Raffaels Sixtinische Madonna wird 500

Eine Sonderausstellung zeigt Geschichte und Geschichten rund um das Kultbild mit den zwei Engeln. +++

Sie können seit 500 Jahren die Augen nicht von ihr lassen.

Und so geht es nicht nur im Jubiläumsjahr zahlreichen Besuchern und prominenten Verehrern.

Hätte Raffael nur dieses eine Bild gemalt, schrieb Goethe, es hätte ihn allein unsterblich gemacht.

Die Sixtinische Madonna wird 500. Eine Jubiläumsausstellung in den Alten Meistern in Dresden zeigt jetzt die Entstehungsgeschichte in der Renaissance bis hin zum weltweiten Mythos in der Gegenwart.

Raffael malte das Bild 1512 für die Klosterkirche in Piacenza. Dort blieb es 200 Jahre relativ unbekannt. Erst als es August III nach zähen Verhandlungen und zu einem hohen Preis nach Dresden holte, wurde es langsam zum Liebling des Publikums.

Interview im Video mit Andreas Henning, Kurator

Als Geburtstagsgeschenk für die Madonna gaben die Staatlichen Kunstsammlungen einen neuen Rahmen in Auftrag. Keine einfache Aufgabe, denn Hinweise auf den originalen Rahmen gab es keine mehr. Nach langer Recherche in Italien diente ein Rahmen aus einer Kirche in Bologna aus der Renaissance als Vorlage. 

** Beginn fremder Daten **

/-! ### The registers of a link, fabric or attach (R459, R460) -/

/-- A field of the port's link: `f` of its PRT page, `g` of its LND page. -/
def Dev.lrd (d : Dev) (p : Nat) (f g : Fld) : Nat := d.rdp (if p < 24 then f else g) (linkPage p)

def Dev.lwr (d : Dev) (p : Nat) (f g : Fld) (v : Nat) : Dev := d.wrp (if p < 24 then f else g) (linkPage p) v

/-- Lanes of a port (R431, R458). -/
def laneCount (p : Nat) : Nat := if p < 24 then 8 else 16

/-- Every lane of a port. -/
def allLanes (p : Nat) : Nat := 2 ^ laneCount p - 1

def Dev.linkEnabled (d : Dev) (p : Nat) : Bool := d.lrd p F.PRT_CFG_ENABLE F.LNDL_CFG_ENABLE == 1

def Dev.laneMap (d : Dev) (p : Nat) : Nat := d.lrd p F.PRT_STAT_LANE_MAP F.LNDL_STAT_LANE_MAP

def Dev.failedLanes (d : Dev) (p : Nat) : Nat := d.lrd p F.PRT_STAT_FAILED_LANES F.LNDL_LANES_FAILED_LANES

def Dev.linkWidth (d : Dev) (p : Nat) : Nat := d.lrd p F.PRT_STAT_WIDTH F.LNDL_STAT_WIDTH

def Dev.slackLanes (d : Dev) (p : Nat) : Nat := d.lrd p F.PRT_STAT_SLACK_LANES F.LNDL_LANES_SLACK_LANES

def Dev.setLinkState (d : Dev) (p v : Nat) : Dev := d.lwr p F.PRT_STAT_STATE F.LNDL_STAT_STATE v

def Dev.setFailed (d : Dev) (p v : Nat) : Dev := d.lwr p F.PRT_STAT_FAILED_LANES F.LNDL_LANES_FAILED_LANES v

def Dev.link (d : Dev) (p : Nat) : Link := nth d.links p {}

def Dev.setLink (d : Dev) (p : Nat) (l : Link) : Dev := { d with links := modAt (fun _ => l) d.links p }

/-- Lanes of `a` that are not in `b`. -/
def maskMinus (a b : Nat) : Nat := a - Nat.land a b

/-- The lanes that LANE_DISABLE holds (R459, R460). -/
def Dev.disabledLanes (d : Dev) (p : Nat) : Nat :=
  Nat.land (d.lrd p F.PRT_CFG_LANE_DISABLE F.LNDL_CFG_LANE_DISABLE) (allLanes p)

/-- The lanes of `mask` are in SLACK, the others are not (R455). A lane that enters SLACK is noted with the time (R441). -/
def Dev.setSlack (d : Dev) (p mask : Nat) : Dev :=
  let new := maskMinus mask (d.slackLanes p)
  let l := d.link p
  (d.setLink p { l with slackAt := (lanesOf new).foldl (fun t i => nset t i (d.tim.tide + 1)) l.slackAt }).lwr p
    F.PRT_STAT_SLACK_LANES F.LNDL_LANES_SLACK_LANES mask

/-- The power domain of a port's link (R556). -/
def Dev.linkPowered (d : Dev) (p : Nat) : Bool := d.pageOn (linkPage p)

/-- The BLK_ISR bits of LINK_UP and LINK_DOWN (R608). -/
def Dev.linkUpEvent (d : Dev) (p : Nat) : Dev := d.event (linkPage p) (if p < 24 then 0 else 1)

def Dev.linkDownEvent (d : Dev) (p : Nat) : Dev := d.event (linkPage p) (if p < 24 then 1 else 2)

/-! ### Eye scans (R453, R454) -/

/-- The PHY or APHY page of a port. -/
def phyPage (p : Nat) : Nat := if p < 24 then 0xA0 + p else 0xB8 + (p - 24)

/-- An eye scan ends, complete or aborted: BLK_ISR bit 0 (R608). -/
def Dev.eyeEnd (d : Dev) (page : Nat) (aborted : Bool) : Dev :=
  (({ d with eyes := d.eyes.filter (fun e => e.page != page) }.wrp F.PHY_EYE_STAT_BUSY page 0).wrp
    F.PHY_EYE_STAT_ABORTED page (b2n aborted)).event page 0

/-- A lane that enters SLACK or RETRAIN aborts its scan (R453). -/
def Dev.eyeAbort (d : Dev) (p mask : Nat) : Dev :=
  if d.eyes.any (fun e => e.page == phyPage p && bit mask e.lane) then d.eyeEnd (phyPage p) true else d

/-- Width and lane map set; the lanes outside the map are in SLACK (R439), and their scans are aborted (R453). -/
def Dev.setMap (d : Dev) (p w mask : Nat) : Dev :=
  let out := maskMinus (allLanes p) mask
  let d := (d.setSlack p out).eyeAbort p out
  (d.lwr p F.PRT_STAT_WIDTH F.LNDL_STAT_WIDTH w).lwr p F.PRT_STAT_LANE_MAP F.LNDL_STAT_LANE_MAP mask

/-- Lanes of `mask` leave SLACK and adapt on the training pattern (R441, R455). -/
def Dev.wakeLanes (d : Dev) (p mask : Nat) : Dev :=
  if mask = 0 then d else (d.setSlack p (maskMinus (d.slackLanes p) mask)).emit (.pattern p mask)

/-- The scan that GO starts in a page (R453). -/
def Dev.eyeOf (d : Dev) (page : Nat) : Eye :=
  { page := page, lane := d.rdp F.PHY_EYE_CFG0_LANE page, eye := d.rdp F.PHY_EYE_CFG0_EYE page
    dwell := d.rdp F.PHY_EYE_CFG0_DWELL_LOG2 page, limit := d.rdp F.PHY_EYE_CFG0_ERR_LIMIT page
    vLast := d.rdp F.PHY_EYE_CFG1_V_LAST page, pFirst := d.rdp F.PHY_EYE_CFG1_P_FIRST page, pLast := d.rdp F.PHY_EYE_CFG1_P_LAST page
    v := d.rdp F.PHY_EYE_CFG1_V_FIRST page, p := d.rdp F.PHY_EYE_CFG1_P_FIRST page }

Interview im Video mit Werner Murrer, Rahmenbauer

Einen gesonderten Ausstellungsbereich bekamen die beiden Engel zu Füßen der Madonna. Sie haben längst ihre eigene Karriere gestartet. Und die reicht länger zurück als man denkt. 

Interview im Video mit Andreas Henning, Kurator

Bis 26. August ist die Schau im Dresdner Zwinger zu sehen. Dann können sich die Besucher auch vergewissern, wer als Vorbild für die Madonna diente.